Don't get it! NAS on LAN not accessible from outside

Hello everyone,
I have a problem I spent some time trying to figure out and honestly I don’t get it.

I am trying to access my NAS on my local network from outside with https://nas.mydomaine.com
Domain is setup with Cloudflare and I have everything set-up properly on that side.
Nas is configured with reverse proxy redirecting to port 443 on NAS

On pfsense side, NAT rules on both WANs are redirecting this traffic to the local NAS IP address.

I cannot connect to my nas using the https.
For some reason pfsense is blocking the public IP supplied by my ISP

The public IP is not declared on pfsense as the modems have the public IP and nat to the pfsense with a lan address (192.168.6.1 for modem to 192.168.6.2 for pfsense)

Could someone tell me why and how to fix it?
Sorry if not enough documented, new users cannot post more than one image.

Thank you for your help.

A bit tricky to follow your setup. However, you might consider an alternative approach that is to run an OpenVPN server with DDNS, you will be able to securely access your NAS.

If you can’t install the OpenVPN client from your remote client, then accessing your NAS directly over the internet might be a security risk.

Port 443 might be in use elsewhere on your network, try switching it to something else, otherwise it’s likely to be your rules on the WAN.

Hello and thank you for your answer!
I have tried to set up openvpn but for the life of me I can’t get it to work!! I followed the video tutorial on Lawrence systems youtube channel but for some reason it doesn’t work. Certificate problem I guess.
I was so proud of myself as I got pretty much everything else to work :rofl:
I guess my next step is to work on the openvpn thing as as you mentionned it is the best solution to access my nas form outside.

LOL been there.

OpenVPN isn’t too bad to set up, it will be worth the effort.
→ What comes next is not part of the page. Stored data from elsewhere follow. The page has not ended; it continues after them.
/-- The boot is complete (R650). -/
def State.bootReady (s : State) : State :=
  ((s.wr PWR_BOOT_STATUS_BOOT_MS (min 65535 ((s.now - s.power.bootAt) / 1000000))).wr PWR_BOOT_STATUS_STAGE 5).setCause (causePwr 2)

/-- BOOT_STAGE_COMPLETE (R650): the stage that BOOT_STATUS shows ends. Stage BOOT carries the outcome of Densum's self-test. -/
def execBootStageComplete (fail : Option (Nat × Nat)) (s : State) : Host.Outcome State Fault Refusal :=
  let st := s.rd PWR_BOOT_STATUS_STAGE
  .next (if !s.mainUp then s
  else if st = 0 then s.bootStart.bootRom
  else if st = 1 then s.bootRom
  else if st = 2 then (s.bootStage2 fail).firmwareStart
  else if st = 3 then
    let s := if s.standby = sbSYNCING then s.setStandby sbREADY else s
    (s.wr PWR_BOOT_STATUS_STAGE 4).ddrStart
  else if st = 4 ∧ s.ddrUp then s.bootReady
  else s)

/-! ### Images (R648, R658, R659) -/

/-- The image that a buffer holds, where it is valid (R648). -/
def State.imageOf (s : State) (d : List Byte) : Option Image :=
  let boot := leAt d 12 4
  let size := leAt d 16 4
  let hash := beNat (slice d 24 48)
  let key := slice d 72 97
  let svn := leAt d 8 4
  if leAt d 0 4 = 0x41464C52 ∧ boot ≤ 0x40000 ∧ size ≤ 0x300000 ∧ 352 + size ≤ d.length ∧ Config.sha384 key = s.fuses.keyHash ∧
      Config.ecdsaP384 key (slice d 256 96) (slice d 0 256) ∧ Config.sha384 (slice d 352 size) = hash ∧ s.fuses.svnMin ≤ svn then
    some ⟨leAt d 4 4, svn, boot, size, leAt d 20 4, hash, ceilDiv (352 + size) 4096, 0, true⟩
  else none

/-- The response of FW_STAGE. -/
def stageResp (i : Image) (slot : Nat) : List Byte := leBytes 4 i.version ++ leBytes 4 i.svn ++ leBytes 1 slot ++ [0, 0, 0]

/-- The image stands in its slot: it is loaded into the staged code area; in recovery the ROM starts it (R649, R658). -/
def State.stageLoaded (s : State) (slot : Nat) : State :=
  if s.inRecovery then s.bootRun slot else s.setPwr fun p => { p with
    staged := some slot
    stagedIs := match s.nv.images[Fin.ofNat 2 slot] with | some i => (i.version, i.svn) | none => (0, 0) }

/-- The meaning of FW_STAGE, executed by the firmware or by the boot ROM. -/
def State.fwStage (c : FwCmd) (s : State) : State :=
  let buf := leAt c.payload 0 8
  let n := leAt c.payload 8 4
  let slot := 1 - s.rd PWR_STATUS_RUNNING_SLOT
  if n = 0 then s.fail c stBAD_PARAM
  else if !s.bufOk buf n then s.fail c stPROT_BOUND
  else
    let r := s.fwRead buf n
    match r.2.imageOf r.1 with
    | none => r.2.fail c stBAD_PARAM
    | some i =>
      let s := r.2
      if s.power.swap.isSome || s.fw.waiting.any fun w => decide (w.cmd.cmd = 0x0A10) then s.fail c stBUSY
      else
        let i : Image := match s.nv.images[Fin.ofNat 2 slot] with
          | some o => if o.hash = i.hash then { i with written := min o.written i.blocks } else i
          | none => i
        if i.written = i.blocks then
          ((s.setNv fun v => { v with images := v.images.set (Fin.ofNat 2 slot) (some i) }).stageLoaded slot).finish c stOK (stageResp i slot)
        else s.nvCommand c 1 (.imageBlock slot i) (stageResp i slot)

/-- FW_STAGE (R658, R659). In recovery it is the only command executed: the ROM takes the first one that waits, and leaves the
others held (R649). -/
def execFwStage (s : State) : Host.Outcome State Fault Refusal :=
  .next (if s.inRecovery then
      match s.fw.queue.find? fun c => c.cmd = 0x0A10 with
      | none => s
      | some c =>
        let s := { s with fw := { s.fw with queue := s.fw.queue.erase c } }
        let s := s.take c (s.took c)
        if c.len = 16 then s.fwStage c else s.finish c stBAD_LENGTH (zeroResp c.cmd [])
    else s.serve 0x0A10 fun c s => s.fwStage c)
Personally I like to use SSL/TLS + User Auth Server Mode, however, with Shared Key, it might be easier to just get OpenVPN working, then go from there.

I’ve not used the wizard, but with it you should be able to get the OpenVPN server up, then you will know the problem is elsewhere if you still can’t connect.

Key word “been there” I’m still in it!!! Grrrr
I can’t set up openvpn because I believe my whole configuration is wrong but I’m trying.
I go through the wizard for openvpn, export the client, import it on my android phone and doesn’t work as it is trying to connect to the LAN IP of the pfsense box. (192.168.6.2:1194).
My pfsense is behind 1 modem supplied by my ISP which holds the public IP (I keep it because of phone and TV). From that ISP box (192.168.6.1) I redirect through nat all traffic to the pfsense box (192.168.6.2). Then in pfsense gateways are declared 192.168.6.1 and 192.168.5.1 and WAN1 192.168.6.2 et WAN2 192.168.5.2 (dual connexion).


So on my phone when I import the android configuration and start the profile it is looking for 192.168.6.2:1194 which is impossible to do of course. If my phone is connected to the LAN then no problem the openvpn connects.
So I guess I have to work on pfsense.
As someone famous said : Damn it Jim, I’m a doctor, not an IT guy!!!

I’ve never done this (not using openvpn in production), but the openvpn config file is editable in a text editor, you should be able to edit it to point to your real WAN address.

Hello and thank you for your answer.
Good idea, I did just that and it worked (kinda… it connected, I see the connection in pfsense but unable to navigate the local network…)
The IP4 tunnel network is 192.168.60.0/24 and the IP local network is 192.168.20.0/24
I get this : exception parsing IPV4 route: [route] [192.168.20.1] [255.255.255.0] : tun_prop_error: route is not canonical
Been looking for this error and I added in the custom option push “redirect-gateway def1”
I guess it redirects to the default gateway… But I don’t have a default gateway as I have 2 connections, I have a gateway group as default. Would this be the problem even though I created the vpn connection on WAN1?
In case, I marked wan2 down to see if it would help but it doesn’t.